The previous post was about my decision to work mainly in ICT now rather than Technology Education and how the landscape has changed. This one is about what and where Technology Education is heading.
Technology education is in danger of disappearing into the 'black box syndrome'. We carry, interact and experience amazingly well designed tech. Reviews are mostly quibbles about how slow or tricky a feature is but generally we are satisfied with our technology. Same for cars, TV's, buildings etc.
But these are to most people opaque black boxes. We have no real idea of how they work or are made, we only touch the switches.
Design in schools is necessarily limited by students ability, time and equipment available and though we see some great stuff promoted, most projects are nothing like the items we buy in shops. This is accelerating with every year bringing in goods that are wonderful but to most of society, unfathomable. We have already passed Arthur C Clarke's 'Magic' definition when we interact with a monolithic metal and glass slab to see what the weather is like in Mongolia right now.
Schools will never win this arms race. The solution is to develop thinking skills allied with practical abilities. Lego Robots and construction kits, solving small scale problems. Reducing the difficulty of making and focussing on interacting. Programming already has this issue. The tools and projects companies work on are so far above what is affordable and possible in schools that a coding club will always be limited in what it can achieve, so instead innovate.
Imagine a watering system for a plant. Up till now we would have preferred a computer controlled or electronic timer version which students built and put in a box. Innovation was the big thing but now Arduino and other platforms allow you to buy the sensors ready made and just plug it together, and the core Arduino boards are so complex, you couldn't solder a reasonable one in schools if you wanted to. PIC systems work well but need expensive sensors and gizmo's to work and the final solution is a black box with often crudely trailing wires. It's a proof of skill, not a product or desirable outcome.

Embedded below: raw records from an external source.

-- ==== Sys2Proof/Laws/Common.lean ====
section
/-! SUPPORT. Sys2Proof/Laws/Common.lean: counters, and the registers of a port. -/

set_option linter.all false
set_option Elab.async false

namespace Sys2Proof.Machine
open Sys2Proof Sys2Proof.Config

theorem count_other (s : State) (a b : Nat) (h : b ≠ a) (k : Nat) : (s.count a k).counter b = s.counter b := by
  unfold State.count State.counter; dsimp only; rw [Map.get_set_other _ _ _ _ _ h]

theorem count_same (s : State) (a k : Nat) : (s.count a k).counter a = (s.counter a + k) % 2 ^ 32 := by
  unfold State.count State.counter; dsimp only
  rw [Map.get_set_same, BitVec.toNat_add, BitVec.toNat_ofNat, Nat.add_mod_mod]

theorem nPorts_le (s : State) : s.nPorts ≤ 512 := by unfold State.nPorts; split; decide; split <;> decide

theorem rwReg_port (s : State) (p sub : Nat) (h : p < s.nPorts) (hs : sub < 0x400) :
    s.rwReg (0x10000 + p * 0x400 + sub) = portReg p sub ∧ s.portAt (0x10000 + p * 0x400 + sub) = some p := by
  have hp : p < 512 := by
    have : s.nPorts ≤ 512 := nPorts_le s
    omega
  have h1 : (0x10000 + p * 0x400 + sub - 0x10000) / 0x400 = p := by omega
  have h2 : (0x10000 + p * 0x400 + sub - 0x10000) % 0x400 = sub := by omega
  have h3 : s.portAt (0x10000 + p * 0x400 + sub) = some p := by
    unfold State.portAt; rw [h1, if_pos (by omega)]
  refine ⟨?_, h3⟩
  unfold State.rwReg; rw [h3, h2]

theorem touch_more (s : State) (m : Master) (off : Nat) : (∀ r, (s.touch m off).rd r = s.rd r) ∧ (s.touch m off).bt = s.bt ∧
    (s.touch m off).ties = s.ties ∧ (s.touch m off).clk = s.clk ∧ (s.touch m off).im = s.im ∧ (s.touch m off).td = s.td ∧
    (s.touch m off).regs = s.regs ∧ (s.touch m off).rs = s.rs ∧ (s.touch m off).ports = s.ports ∧ (s.touch m off).hf = s.hf ∧
    (s.touch m off).irq = s.irq ∧ (s.touch m off).root = s.root ∧ (s.touch m off).topo = s.topo := by
  obtain ⟨c, o, b, g, ht, hc⟩ := s.touch_form m off
  rw [ht]; exact ⟨fun _ => rfl, rfl, rfl, rfl, rfl, rfl, rfl, rfl, rfl, rfl, rfl, rfl, rfl⟩

theorem still_im (w s : State) (im : Imu) (rg : Map (BitVec 64)) (h : w.still = ({ s with regs := rg } : State).still) :
    ({ w with im := im } : State).still = ({ s with im := im, regs := rg } : State).still := by
  have := congrArg (fun x : State => ({ x with im := im } : State)) h
  exact this

theorem wr_keep (s : State) (r : Reg) (v : Nat) (hm : r.mask < 2 ^ 64) (h : v &&& r.mask = s.rd r) (q : Reg) (hq : q = r ∨ q.off ≠ r.off) :
    (s.wr r v).rd q = s.rd q := by
  rcases hq with rfl | hq
  · rw [State.rd_wr s q v hm, h]
  · exact State.rd_wr_other s r q v hq

end Sys2Proof.Machine
end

Now imagine the project WITHOUT electronics. Imagine a student version of those watering spikes that reuse a coke bottle as a reservoir. Students can redesign the pipes and fittings for specific uses, experiment with different spike designs, make them nestable using 3D graphics and create them with 2D and low cost 3D tools. The focus shifts from learning about the electronics to learning broad tools that can be applied to a variety of uses quickly. Those tools can be combined with electronics or other systems later when students choose that career path. These are not stupid dumbed down projects, but intelligent useful outcomes applicable to a wide range of learning scenarios. The outcomes are usable and understandable by wider society rather than black boxes.
We probably have to shift the high tech upstream a bit, ensure our students understand how to use a restricted but effective set of tools that create real outcomes. We did this in the past when the choice was limited to chisels planes and marking gauges, we need the modern equivalent now because otherwise, in trying to do everything, we have too little time to do much at all.